Activity >> Every line containing the word "seqDist" must be pulled from the records.

[Opening Extracted material section]

-- ==== Sys2Proof/Machine/SeatOps.lean ====
section
/-! DEFINITION. Seats and lanes: state changes at cycle 0, free spares, and the moves a lane makes (R186, R189 to R204, R495). -/

namespace Sys2Proof.Machine

/-- The states in which a seat runs its loop (R179). -/
def SeatState.runs : SeatState → Bool
  | .search | .locked | .lost | .hotSpare => true
  | .idle | .outOfService | .failed => false

/-- The code of a seat state (Table 6.1). -/
def SeatState.code : SeatState → Nat
  | .idle => 0
  | .search => 1
  | .locked => 2
  | .lost => 3
  | .outOfService => 4
  | .hotSpare => 5
  | .failed => 6

/-- The state with a seat's next state decided; it takes effect at cycle 0 (R189). -/
def State.pend (s : State) (k : Nat) (st : SeatState) : State := s.setSeat k { s.seat k with next := some st }

/-- The lane a seat carries. -/
def State.laneOfSeat (s : State) (k : Nat) : Option Nat :=
  laneOn ((s.laneSt (s.linkOfSeat k)).map (sideOfSeat k)) (lineOfSeat k)

/-- A seat's lane as its records show it: 0x1F none. -/
def laneCode (l : Option Nat) : Nat := l.getD noSeat

/-- ERR_INFO0 of a seat event (Table 6.5). -/
def State.seatInfo (s : State) (k reason : Nat) : Nat :=
  laneCode (s.laneOfSeat k) * 2 ^ 16 + reason * 2 ^ 12 + (s.seat k).state.code * 2 ^ 8 + sideNo (sideOfSeat k) * 2 ^ 5 + lineOfSeat k

/-- ERR_INFO1 of a seat event: the error sample as 12 bits. -/
def State.seatInfo1 (s : State) (k : Nat) : Nat := bitsOfInt 12 (s.seat k).error

/-- The monitor channel of a seat (Table 5.5). -/
def chanOfSeat (side : Side) (k : Nat) : Nat :=
  match side with
  | .tx => if k < 16 then k else 16 + k
  | .rx => if k < 16 then 16 + k else 18 + k

/-- The key of a seat's monitor channel. -/
def seatChanKey (k : Nat) : Nat := chanKey (portOfSeat k) (chanOfSeat (sideOfSeat k) (lineOfSeat k))

/-! ## State changes at cycle 0 -/

/-- Whether a seat's channel is isolated (R168): from the cycle 0 that makes the seat's withdrawal take effect until it enters SEARCH. -/
def State.seatIsolated (s : State) (k : Nat) : Bool :=
  let u := s.seat k
  u.withdrawn && u.next != some .outOfService

/-- A seat as it enters SEARCH on a member, which goes live at the next cycle 960 (R33, R191): from the calibrated bias, or by a sweep on any
other member (R190). -/
def State.startMember (s : State) (k m : Nat) (tried : Nat) : State :=
  let u := s.seat k
  let sweep := m != (s.liveCal k).member
  s.setSeat k { u with
    nextMember := some m, tried := tried, count := 0, swept := sweep, sweeping := sweep, sweepError := .none, lockRun := 0, lolRun := 0,
    target := if sweep then 0 else (s.liveEntry k).hbias }

/-- A seat that takes its next state at cycle 0 (R189): leaving IDLE loads the choices and the bias (R218), FAILED starts again from
the calibrated member with its choices as they are (R219), and SEARCH otherwise tries the current member first (R191). -/
def State.applyNext (s : State) (k : Nat) : State :=
  let u := s.seat k
  match u.next with
  | .none => s
  | some st =>
    let s := (s.setSeat k { u with state := st, next := .none, since := s.now }).noteSeat k
    match st with
    | .search =>
      let fresh := u.state == .idle || u.state == .failed
      let s := if u.state = .idle then s.loadChoices k else s
      let m := if fresh then (s.liveCal k).member else u.member
      let s := s.setSeat k { s.seat k with withdrawn := false, firstMember := m }
      s.startMember k m 0
    | .locked | .hotSpare =>
      let on := u.state == .locked || u.state == .hotSpare
      s.setSeat k { s.seat k with lolRun := if on then u.lolRun else 0, lockRun := 0, zeroSwing := false }
    | .idle | .failed => s.setSeat k { s.seat k with driver := false, driverDue := false, lolRun := 0, lockRun := 0, zeroSwing := false }
    | .lost => s.setSeat k { s.seat k with lockRun := 0 }
    | .outOfService => s.setSeat k { s.seat k with lockRun := 0, zeroSwing := true }

/-- What a transmit seat's modulator does when its slot carries no message (R158, R186): nothing without its driver; bias with zero swing out of
service, until the seat is back, during a relock of its port's synthesiser, and while its bank is lent to a fan (R385); lit-idle swing otherwise. -/
inductive Swing where
  | stopped | bias | lit
  deriving DecidableEq, Repr

/-- The swing of a transmit seat now. -/
def State.swing (s : State) (k : Nat) : Swing :=
  let u := s.seat k
  if !u.driver then .stopped
  else if u.zeroSwing || s.quenchedSeat k || s.rd (Reg.OPT.STAT_SYN (portOfSeat k)) == 1 then .bias
  else .lit

/-- A LOCKED seat whose lane has moved away is a hot spare, a hot spare that a lane has come to is LOCKED, and a LOST seat without a
lane relocks (Table 6.1). -/
def State.followLane (s : State) (k : Nat) : State :=
  let u := s.seat k
  if u.next.isSome then s
  else
    match u.state, s.laneOfSeat k with
    | .locked, .none => s.pend k .hotSpare
    | .hotSpare, some _ => s.pend k .locked
    | .lost, .none => if u.since < s.now then s.pend k .search else s
    | _, _ => s
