-- ==== Sys2Proof/Machine/HubOps.lean ====
section
/-! DEFINITION. Requests to hub memory: steering, the flits that carry them, and where they wait or fail (R60 to R84). -/

namespace Sys2Proof.Machine

/-- The state of a culvert (Table 3.7). -/
def State.culvState (s : State) (c : Nat) : Nat := s.rd (Reg.CLV.STAT_STATE c)

/-- Whether any culvert is ACTIVE. -/
def State.anyActive (s : State) : Bool := (List.range 8).any fun c => s.culvState c == 5

/-- The steering index of a hub address (R77). -/
def steerIndex (a : Nat) : Nat :=
  Nat.xor (bits a 13 8) (Nat.xor (bits a 19 14) (Nat.xor (bits a 25 20) (Nat.xor (bits a 31 26)
    (Nat.xor (bits a 37 32) (Nat.xor (bits a 43 38) (Nat.xor (bits a 49 44) (bits a 51 50)))))))

/-- The culvert that an entry of the steering table names, as STEER0 to STEER7 hold it (Table 3.11). -/
def State.steer (s : State) (e : Nat) : Nat := bits (s.rd (Reg.CLV.STEER 0 (e / 8))) (4 * (e % 8) + 2) (4 * (e % 8))

/-- The state with an entry of the steering table set. -/
def State.setSteer (s : State) (e c : Nat) : State :=
  let f := Reg.CLV.STEER 0 (e / 8)
  let v := s.rd f
  s.wr f (v - bits v (4 * (e % 8) + 2) (4 * (e % 8)) * 2 ^ (4 * (e % 8)) + c % 8 * 2 ^ (4 * (e % 8)))

/-- Whether remap is enabled, as STAT.REMAP_ON shows it on every culvert (R78). -/
def State.remapOn (s : State) : Bool := s.flag (Reg.CLV.STAT_REMAP_ON 0)

/-- Remap as the modes and the declarations so far give it: in Open mode every culvert that has completed IDENT declared it (R78). -/
def State.remapDue (s : State) : Bool :=
  let caps := (List.range 8).filterMap fun c => (s.culv c).remapCap
  s.flag Reg.GLB.STRAPS_MODE || (!caps.isEmpty && caps.all id)

/-- An entry that has moved from the culvert its reset value names. -/
def State.moved (s : State) (e : Nat) : Bool := s.steer e != e % 8

/-- Whether an entry's requests wait for its return (R82, R84). -/
def State.returning (s : State) (e : Nat) : Bool := s.moved e && (!s.remapOn || s.culvState (e % 8) == 5)

/-- What becomes of a new request for an entry of the steering table (R79, R82 to R84): it is sent on a culvert, waits, or fails. -/
inductive Route where
  | send (c : Nat) | wait | fail (c : Nat)
  deriving DecidableEq, Repr

/-- The route of a hub address now. R83 names QUIESCE, DESKEW, VERIFY, OFFLINE and OFF: CLOCK and IDENT wait, LOOP fails (log entry 169). An
entry that came back to a culvert that is not ACTIVE fails until it is (R84). -/
def State.route (s : State) (a : Nat) : Route :=
  let e := steerIndex a
  let c := s.steer e
  if s.returning e then .wait
  else if (s.culv c).failing.contains e && s.culvState c != 5 then .fail c
  else
    match s.culvState c with
    | 5 => .send c
    | 0 | 7 | 8 => if s.remapOn then .wait else .fail c
    | _ => .wait

/-! ## Flits -/

/-- The replay buffer's size (R63). -/
def replayFlits : Nat := 512

/-- Flits that wait move into the replay buffer while it has room, each with the next sequence number, and go on the lanes (R61, R63). -/
def Culv.fill (x : Culv) : Culv :=
  let n := replayFlits - x.replay.length
  let go := x.unsent.take n
  let numbered := (List.range go.length).zip go |>.map fun p => { p.2 with seq := x.txNext + BitVec.ofNat 12 p.1 }
  { x with
    replay := x.replay ++ numbered
    line := x.line ++ numbered
    unsent := x.unsent.drop n
    txNext := x.txNext + BitVec.ofNat 12 go.length }

/-- REQ flits of the descriptors of requests, 15 to a flit (R68). -/
def reqFlits : Nat → List HubReq → List TxFlit
  | 0, _ => []
  | n + 1, rs =>
    if rs.isEmpty then []
    else ⟨0, (rs.take 15).map fun r => (r.write, r.addr, r.len), [], false, false⟩ :: reqFlits n (rs.drop 15)

/-- The bytes of a write, each with whether it is bad: a poisoned write's all are, another's those that a page lost (R75). -/
def HubReq.marked (r : HubReq) : List (Byte × Bool) :=
  r.data.zipIdx.map fun b => (b.1, r.poison || (decide (r.lost.1 ≤ b.2) && decide (b.2 < r.lost.2)))

/-- The data of writes as one stream, each byte with whether it is bad (R71). -/
def writeStream (rs : List HubReq) : List (Byte × Bool) := (rs.filter (·.write)).flatMap HubReq.marked

/-- A write stream cut into WDATA flits of 120 bytes; zeros follow its end (log entry 170). A flit that holds a bad byte is poisoned (R75). -/
def dataFlits : Nat → List (Byte × Bool) → List TxFlit
  | 0, _ => []
  | n + 1, bs =>
    if bs.isEmpty then []
    else ⟨0, [], fitBytes 120 ((bs.take 120).map (·.1)), false, (bs.take 120).any (·.2)⟩ :: dataFlits n (bs.drop 120)

/-- The flits of requests: their descriptors, then the data of the writes among them (R68, R71, R75). -/
def flitsOf (rs : List HubReq) : List TxFlit := reqFlits rs.length rs ++ dataFlits (3 * rs.length) (writeStream rs)

/-- A request put on a culvert, its flits still to be formed. -/
def State.sendReq (s : State) (c : Nat) (r : HubReq) : State :=
  let x := s.culv c
  s.setCulv c { x with reqs := x.reqs ++ [r], forming := x.forming ++ [r] }

/-- The flits of the requests put on a culvert; the replay timer starts with the first unacknowledged flit (R64). -/
def State.formOne (s : State) (c : Nat) : State :=
  let x := s.culv c
  if x.forming.isEmpty then s
  else
    let t := { x with forming := [], unsent := x.unsent ++ flitsOf x.forming }.fill
    s.setCulv c { t with timer := if x.replay.isEmpty then s.absCycle else t.timer }

/-- The flits of the requests put on every culvert. -/
def State.form (s : State) : State := (List.range 8).foldl State.formOne s

/-- Reads that a culvert's read buffer has reservations for: as many as OUTSTANDING.READS counts, of 256 bytes each (R66; log entry 171). -/
def readRoom : Nat := 1023

/-- Whether a request may be issued on a culvert: a read has its reservation (R66), and no earlier request waits for one there. -/
def State.mayIssue (s : State) (c : Nat) (r : HubReq) : Bool :=
  (r.write || decide (((s.culv c).reqs.filter (!·.write)).length < readRoom)) &&
    !s.cox.waiting.any fun w => s.route w.addr == .send c

/-- An outfall completion or a received message, which R83 discards. -/
def Purpose.discards : Purpose → Bool
  | .completion _ _ _ _ => true
  | .land _ _ _ => true
  | .fill => false
  | .list _ => false
  | .job _ _ => false
  | .jobWrite _ _ => false
  | .swapEntry _ => false

/-- A request that fails because its culvert is lost and remap is disabled (R83): PEER_ERROR, marked with 0x100. -/
def State.unreachable (s : State) (c : Nat) (r : HubReq) : State :=
  let s := s.bump (Reg.CLV.UNREACH_CNT c)
  let s := s.raise1 ⟨Err.CLV.UNREACHABLE c, s.rd (Reg.CLV.STAT_REASON c), r.addr % 2 ^ 32⟩
  { s with cox := { s.cox with failed := s.cox.failed ++ [(r, 0x123)] } }

/-- A request that waits, behind those that already do. -/
def State.keepWaiting (s : State) (r : HubReq) : State := { s with cox := { s.cox with waiting := s.cox.waiting ++ [r] } }

/-- A request issued: sent, kept waiting, or failed. A failed one is dealt with by the caller's end (`State.settle`). -/
def State.issue (s : State) (r : HubReq) : State :=
  match s.route r.addr with
  | .send c => if s.mayIssue c r then s.sendReq c r else s.keepWaiting r
  | .wait => s.keepWaiting r
  | .fail c => s.unreachable c r

/-- An access cut at 256-byte boundaries (R69). -/
def cutAccess : Nat → Nat → Nat → List (Nat × Nat)
  | 0, _, _ => []
  | n + 1, a, len =>
    if len = 0 then []
    else
      let k := min len (256 - a % 256)
      (a, k) :: cutAccess n (a + k) (len - k)

/-- A read of hub memory. -/
def State.hubRead (s : State) (a len : Nat) (purpose : Nat → Purpose) : State :=
  ((cutAccess (len / 256 + 2) a len).foldl (fun s p => s.issue ⟨false, p.1, p.2, purpose (p.1 - a), [], false, false, (0, 0)⟩) s).form

/-- The stretch of `len` bytes from an offset on that lies in lost pages, as offsets among them. -/
def lostPart (pages : List Nat) (off len : Nat) : Nat × Nat :=
  let hit := (List.range len).filter fun i => pages.contains ((off + i) / 4096)
  (hit.headD 0, (hit.getLast?.map (· + 1)).getD 0)

/-- A write of pages to hub memory, some of which, counted from the first byte, are lost (R75). -/
def State.hubWriteLost (s : State) (a : Nat) (bs : List Byte) (pages : List Nat) (purpose : Purpose) : State :=
  ((cutAccess (bs.length / 256 + 2) a bs.length).foldl (fun s p =>
    s.issue ⟨true, p.1, p.2, purpose, (bs.drop (p.1 - a)).take p.2, false, false, lostPart pages (p.1 - a) p.2⟩) s).form

/-- A write of hub memory, through to the hub whatever the context cache holds; a cached copy of it stays as it is (R85; log entry 172). -/
def State.hubWrite (s : State) (a : Nat) (bs : List Byte) (poison : Bool) (purpose : Purpose) : State :=
  ((cutAccess (bs.length / 256 + 2) a bs.length).foldl (fun s p =>
    s.issue ⟨true, p.1, p.2, purpose, (bs.drop (p.1 - a)).take p.2, poison, false, (0, 0)⟩) s).form

/-- How many requests a write takes. -/
def writeCount (a len : Nat) : Nat := (cutAccess (len / 256 + 2) a len).length

/-- The hub address space is 52 bits wide (Table 3.4). -/
def hubTop : Nat := 2 ^ 52

/-- Requests that wait, tried again in order. -/
def State.flushWaiting (s : State) : State :=
  let w := s.cox.waiting
  (w.foldl State.issue { s with cox := { s.cox with waiting := [] } }).form

/-! ## Acknowledgement -/

/-- How far a sequence number lies behind another, modulo 4,096. -/
def seqDist (a b : BitVec 12) : Nat := (a - b).toNat

/-- An ACK taken on a culvert (R62, R64): covered flits leave the replay buffer, and the timer restarts. -/
def State.takeAck (s : State) (c : Nat) (ack : BitVec 12) : State :=
  let x := s.culv c
  let n := seqDist ack x.txAcked
  if 0 < n ∧ n ≤ x.replay.length then
    let rest := x.replay.drop n
    s.setCulv c { x with
      replay := rest, txAcked := ack, timer := s.absCycle, expiries := 0
      line := x.line.filter fun f => rest.any fun g => g.seq == f.seq }.fill
  else s

/-! ## Culvert state changes -/

/-- A culvert in a new state of Table 3.7: one that enters OFFLINE or OFF is lost to its entries (R79), one that enters ACTIVE takes them
again, and VERIFY begins its PRBS31 fill (log entry 168). -/
def State.culvTo (s : State) (c st : Nat) : State :=
  let x := s.culv c
  let gone := (st == 0 || st == 7) && s.culvState c != 0
  (s.setCulv c { x with
    since := s.now, goodRx := 0
    lostAt := if st = 5 then .none else if gone && x.lostAt.isNone then some s.now else x.lostAt
    failing := if st = 5 then [] else x.failing
    prbs := if st = 4 then Config.trainSeed c else x.prbs
    line := if st = 5 ∨ st = 6 then x.line else [] }).wr (Reg.CLV.STAT_STATE c) st

/-- The oldest unacknowledged sequence number, as ERR_INFO0 shows it of an event in ACTIVE (Table 3.11). -/
def State.culvInfo (s : State) (c reason : Nat) : Nat :=
  (if s.culvState c = 5 then ((s.culv c).txAcked + 1).toNat * 2 ^ 16 else 0) + reason

/-- A culvert goes OFFLINE with a reason and its contained event (Table 3.7). -/
def State.culvOffline (s : State) (c reason : Nat) (code : ErrCode) (extra : Nat) : State :=
  let s := s.raise1 ⟨code, s.culvInfo c reason + extra, 0⟩
  (s.culvTo c 7).wr (Reg.CLV.STAT_REASON c) reason

/-- A failed training (Table 3.11). -/
def State.trainFail (s : State) (c reason extra : Nat) : State :=
  (s.culvOffline c reason (Err.CLV.TRAIN_FAIL c) extra).bump (Reg.CLV.TRAIN_CNT_FAIL c)

/-- A protocol error (R59). -/
def State.culvProtocol (s : State) (c : Nat) : State := s.culvOffline c 12 (Err.CLV.PROTOCOL c) 0

end Sys2Proof.Machine
end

[Closing Extracted material section]

The answer >>
def seqDist (a b : BitVec 12) : Nat := (a - b).toNat
  let n := seqDist ack x.txAcked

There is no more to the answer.